• Required work
A line-by-line copy of the material below is required.

• Data for the task
'''
theorem addressHi_eq_ofNat (a : Word16) : addressHi a = BitVec.ofNat 8 (a.toNat / 256) := by
  simp [addressHi, BitVec.extractLsb', Nat.shiftRight_eq_div_pow]

theorem addressLo_eq_ofNat (a : Word16) : addressLo a = BitVec.ofNat 8 (a.toNat % 256) := by
  apply BitVec.eq_of_toNat_eq
  simp [addressLo]

end Sys2Proof

namespace Sys2Proof.Machine

open Claims (otherSum Valid rightChecksum)

/-! ### The sums -/

theorem headSum_eq_ofNat (t : RecordType) (r : RecordFields) :
    headSum t r = BitVec.ofNat 8 (otherSum (r.toRecord t)) := by
  simp [headSum, otherSum, RecordFields.toRecord, sum_bytes_eq_ofNat, RecordType.code_eq_ofNat, addressHi_eq_ofNat,
    addressLo_eq_ofNat, BitVec.ofNat_add]

theorem recordSum_eq_zero_iff_valid (t : RecordType) (r : RecordFields) :
    recordSum t r = 0 ↔ Valid (r.toRecord t) := by
  have hsum : recordSum t r = BitVec.ofNat 8 (otherSum (r.toRecord t) + r.checksum.toNat) := by
    simp [recordSum, headSum_eq_ofNat, BitVec.ofNat_add]
  rw [hsum, ← BitVec.toNat_inj, BitVec.toNat_ofNat]
  rfl

/-- The decoder's `(ck - s) mod 256` does not read the byte found. -/
theorem expectedChecksum_eq_neg (t : RecordType) (r : RecordFields) : expectedChecksum t r = -headSum t r := by
  unfold expectedChecksum recordSum
  ring

theorem expectedChecksum_eq_rightChecksum (t : RecordType) (r : RecordFields) :
    expectedChecksum t r = rightChecksum (r.toRecord t) := by
  rw [expectedChecksum_eq_neg, headSum_eq_ofNat]
  apply BitVec.eq_of_toNat_eq
  simp [rightChecksum, BitVec.toNat_neg]

theorem recordSum_with_checksum (t : RecordType) (r : RecordFields) (ck : Byte) :
    recordSum t { r with checksum := ck } = headSum t r + ck := rfl

/-- Settles O22: the right byte is the negated sum of the others. -/
theorem expectedChecksumIsTheRightOne : Obligations.ExpectedChecksumIsTheRightOne := by
  intro t r
  refine ⟨recordSum_eq_zero_iff_valid t r, expectedChecksum_eq_rightChecksum t r, ?_, expectedChecksum_ne, ?_⟩
  · rw [recordSum_with_checksum, expectedChecksum_eq_neg]
    exact add_neg_cancel _
  · intro hne hzero
    exact hne (by rw [expectedChecksum, hzero, sub_zero])

end Sys2Proof.Machine

/-! ## What a line must be to spell a record

A line is malformed (60_exceptions.md R251) exactly when the decoder finds no record in it; the record it finds is the
one whose fields stand at the offsets of 30_encoding.md R91. -/

namespace Sys2Proof

open Claims (badAt Malformed Spells)

/-! ### Bytes at consecutive offsets -/

/-- A byte is read where both of its characters are digits (30_encoding.md R94). -/
theorem exists_hex2_iff (cs : Line) (o : Nat) : (∃ b, hex2 cs o = some b) ↔ ¬ badAt cs o ∧ ¬ badAt cs (o + 1) := by
  simp only [badAt, ← Option.ne_none_iff_exists']
  unfold hex2
  cases lineChar cs o with
  | none => simp
  | some h =>
    cases lineChar cs (o + 1) with
    | none => simp
    | some l => cases hh : hexVal h <;> cases hl : hexVal l <;> simp [hexPair, hh, hl]

/-- `n` bytes can be read from `o` when no character of the `2 * n` that hold them is bad. -/
theorem exists_hex2_forall_iff (cs : Line) (o n : Nat) :
    (∀ k < n, ∃ b, hex2 cs (o + 2 * k) = some b) ↔ ∀ i, o ≤ i → i < o + 2 * n → ¬ badAt cs i := by
  simp only [exists_hex2_iff]
  constructor
  · intro h i hlo hhi
    obtain ⟨heven, hodd⟩ := h ((i - o) / 2) (by omega)
    obtain hi | hi : i = o + 2 * ((i - o) / 2) ∨ i = o + 2 * ((i - o) / 2) + 1 := by omega
    · rwa [hi]
    · rwa [hi]
  · intro h k hk
    exact ⟨h _ (by omega) (by omega), h _ (by omega) (by omega)⟩

theorem hexRun_succ_drop_eq_some_iff (n : Nat) (cs : Line) (o : Nat) (b : Byte) (bs : List Byte) :
    hexRun (n + 1) (cs.drop o) = some (b :: bs) ↔ hex2 cs o = some b ∧ hexRun n (cs.drop (o + 2)) = some bs := by
  have hshift : hex2 cs o = hex2 (cs.drop o) 0 := by simp [hex2, lineChar]
  rw [hshift, ← List.drop_drop]
  match cs.drop o with
  | [] => simp [hexRun, hex2, lineChar]
  | [_] => simp [hexRun, hex2, lineChar]
  | h :: l :: rest => exact hexRun_succ_eq_some_iff n h l rest b bs

/-- A run of `n` bytes from `o` reads the bytes at `o`, `o + 2`, … (30_encoding.md R91, R96). -/
theorem hexRun_drop_eq_some_iff (n : Nat) (cs : Line) (o : Nat) (bs : List Byte) :
    hexRun n (cs.drop o) = some bs ↔ bs.length = n ∧ ∀ k < n, bs[k]? = hex2 cs (o + 2 * k) := by
  induction n generalizing o bs with
  | zero => cases bs <;> simp [hexRun]
  | succ n ih =>
    cases bs with
    | nil => exact iff_of_false (fun h => by simpa using length_of_hexRun h) (by simp)
    | cons b bs =>
      have hnext (k : Nat) : o + 2 * (k + 1) = o + 2 + 2 * k := by omega
      rw [hexRun_succ_drop_eq_some_iff, ih, Nat.forall_lt_succ_left]
      simp only [hnext, List.length_cons, Nat.add_right_cancel_iff, List.getElem?_cons_zero, List.getElem?_cons_succ,
        Nat.mul_zero, Nat.add_zero, eq_comm (a := some b)]
      exact and_left_comm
'''
• Worked solution
theorem addressHi_eq_ofNat (a : Word16) : addressHi a = BitVec.ofNat 8 (a.toNat / 256) := by
  simp [addressHi, BitVec.extractLsb', Nat.shiftRight_eq_div_pow]

theorem addressLo_eq_ofNat (a : Word16) : addressLo a = BitVec.ofNat 8 (a.toNat % 256) := by
  apply BitVec.eq_of_toNat_eq
  simp [addressLo]

end Sys2Proof

namespace Sys2Proof.Machine

open Claims (otherSum Valid rightChecksum)

/-! ### The sums -/

theorem headSum_eq_ofNat (t : RecordType) (r : RecordFields) :
    headSum t r = BitVec.ofNat 8 (otherSum (r.toRecord t)) := by
  simp [headSum, otherSum, RecordFields.toRecord, sum_bytes_eq_ofNat, RecordType.code_eq_ofNat, addressHi_eq_ofNat,
    addressLo_eq_ofNat, BitVec.ofNat_add]

theorem recordSum_eq_zero_iff_valid (t : RecordType) (r : RecordFields) :
    recordSum t r = 0 ↔ Valid (r.toRecord t) := by
  have hsum : recordSum t r = BitVec.ofNat 8 (otherSum (r.toRecord t) + r.checksum.toNat) := by
    simp [recordSum, headSum_eq_ofNat, BitVec.ofNat_add]
  rw [hsum, ← BitVec.toNat_inj, BitVec.toNat_ofNat]
  rfl

/-- The decoder's `(ck - s) mod 256` does not read the byte found. -/
theorem expectedChecksum_eq_neg (t : RecordType) (r : RecordFields) : expectedChecksum t r = -headSum t r := by
  unfold expectedChecksum recordSum
  ring

theorem expectedChecksum_eq_rightChecksum (t : RecordType) (r : RecordFields) :
    expectedChecksum t r = rightChecksum (r.toRecord t) := by
  rw [expectedChecksum_eq_neg, headSum_eq_ofNat]
  apply BitVec.eq_of_toNat_eq
  simp [rightChecksum, BitVec.toNat_neg]

theorem recordSum_with_checksum (t : RecordType) (r : RecordFields) (ck : Byte) :
    recordSum t { r with checksum := ck } = headSum t r + ck := rfl

/-- Settles O22: the right byte is the negated sum of the others. -/
theorem expectedChecksumIsTheRightOne : Obligations.ExpectedChecksumIsTheRightOne := by
  intro t r
  refine ⟨recordSum_eq_zero_iff_valid t r, expectedChecksum_eq_rightChecksum t r, ?_, expectedChecksum_ne, ?_⟩
  · rw [recordSum_with_checksum, expectedChecksum_eq_neg]
    exact add_neg_cancel _
  · intro hne hzero
    exact hne (by rw [expectedChecksum, hzero, sub_zero])

end Sys2Proof.Machine

/-! ## What a line must be to spell a record

A line is malformed (60_exceptions.md R251) exactly when the decoder finds no record in it; the record it finds is the
one whose fields stand at the offsets of 30_encoding.md R91. -/

namespace Sys2Proof

open Claims (badAt Malformed Spells)

/-! ### Bytes at consecutive offsets -/

/-- A byte is read where both of its characters are digits (30_encoding.md R94). -/
theorem exists_hex2_iff (cs : Line) (o : Nat) : (∃ b, hex2 cs o = some b) ↔ ¬ badAt cs o ∧ ¬ badAt cs (o + 1) := by
  simp only [badAt, ← Option.ne_none_iff_exists']
  unfold hex2
  cases lineChar cs o with
  | none => simp
  | some h =>
    cases lineChar cs (o + 1) with
    | none => simp
    | some l => cases hh : hexVal h <;> cases hl : hexVal l <;> simp [hexPair, hh, hl]

/-- `n` bytes can be read from `o` when no character of the `2 * n` that hold them is bad. -/
theorem exists_hex2_forall_iff (cs : Line) (o n : Nat) :
    (∀ k < n, ∃ b, hex2 cs (o + 2 * k) = some b) ↔ ∀ i, o ≤ i → i < o + 2 * n → ¬ badAt cs i := by
  simp only [exists_hex2_iff]
  constructor
  · intro h i hlo hhi
    obtain ⟨heven, hodd⟩ := h ((i - o) / 2) (by omega)
    obtain hi | hi : i = o + 2 * ((i - o) / 2) ∨ i = o + 2 * ((i - o) / 2) + 1 := by omega
    · rwa [hi]
    · rwa [hi]
  · intro h k hk
    exact ⟨h _ (by omega) (by omega), h _ (by omega) (by omega)⟩

theorem hexRun_succ_drop_eq_some_iff (n : Nat) (cs : Line) (o : Nat) (b : Byte) (bs : List Byte) :
    hexRun (n + 1) (cs.drop o) = some (b :: bs) ↔ hex2 cs o = some b ∧ hexRun n (cs.drop (o + 2)) = some bs := by
  have hshift : hex2 cs o = hex2 (cs.drop o) 0 := by simp [hex2, lineChar]
  rw [hshift, ← List.drop_drop]
  match cs.drop o with
  | [] => simp [hexRun, hex2, lineChar]
  | [_] => simp [hexRun, hex2, lineChar]
  | h :: l :: rest => exact hexRun_succ_eq_some_iff n h l rest b bs

/-- A run of `n` bytes from `o` reads the bytes at `o`, `o + 2`, … (30_encoding.md R91, R96). -/
theorem hexRun_drop_eq_some_iff (n : Nat) (cs : Line) (o : Nat) (bs : List Byte) :
    hexRun n (cs.drop o) = some bs ↔ bs.length = n ∧ ∀ k < n, bs[k]? = hex2 cs (o + 2 * k) := by
  induction n generalizing o bs with
  | zero => cases bs <;> simp [hexRun]
  | succ n ih =>
    cases bs with
    | nil => exact iff_of_false (fun h => by simpa using length_of_hexRun h) (by simp)
    | cons b bs =>
      have hnext (k : Nat) : o + 2 * (k + 1) = o + 2 + 2 * k := by omega
      rw [hexRun_succ_drop_eq_some_iff, ih, Nat.forall_lt_succ_left]
      simp only [hnext, List.length_cons, Nat.add_right_cancel_iff, List.getElem?_cons_zero, List.getElem?_cons_succ,
        Nat.mul_zero, Nat.add_zero, eq_comm (a := some b)]
      exact and_left_comm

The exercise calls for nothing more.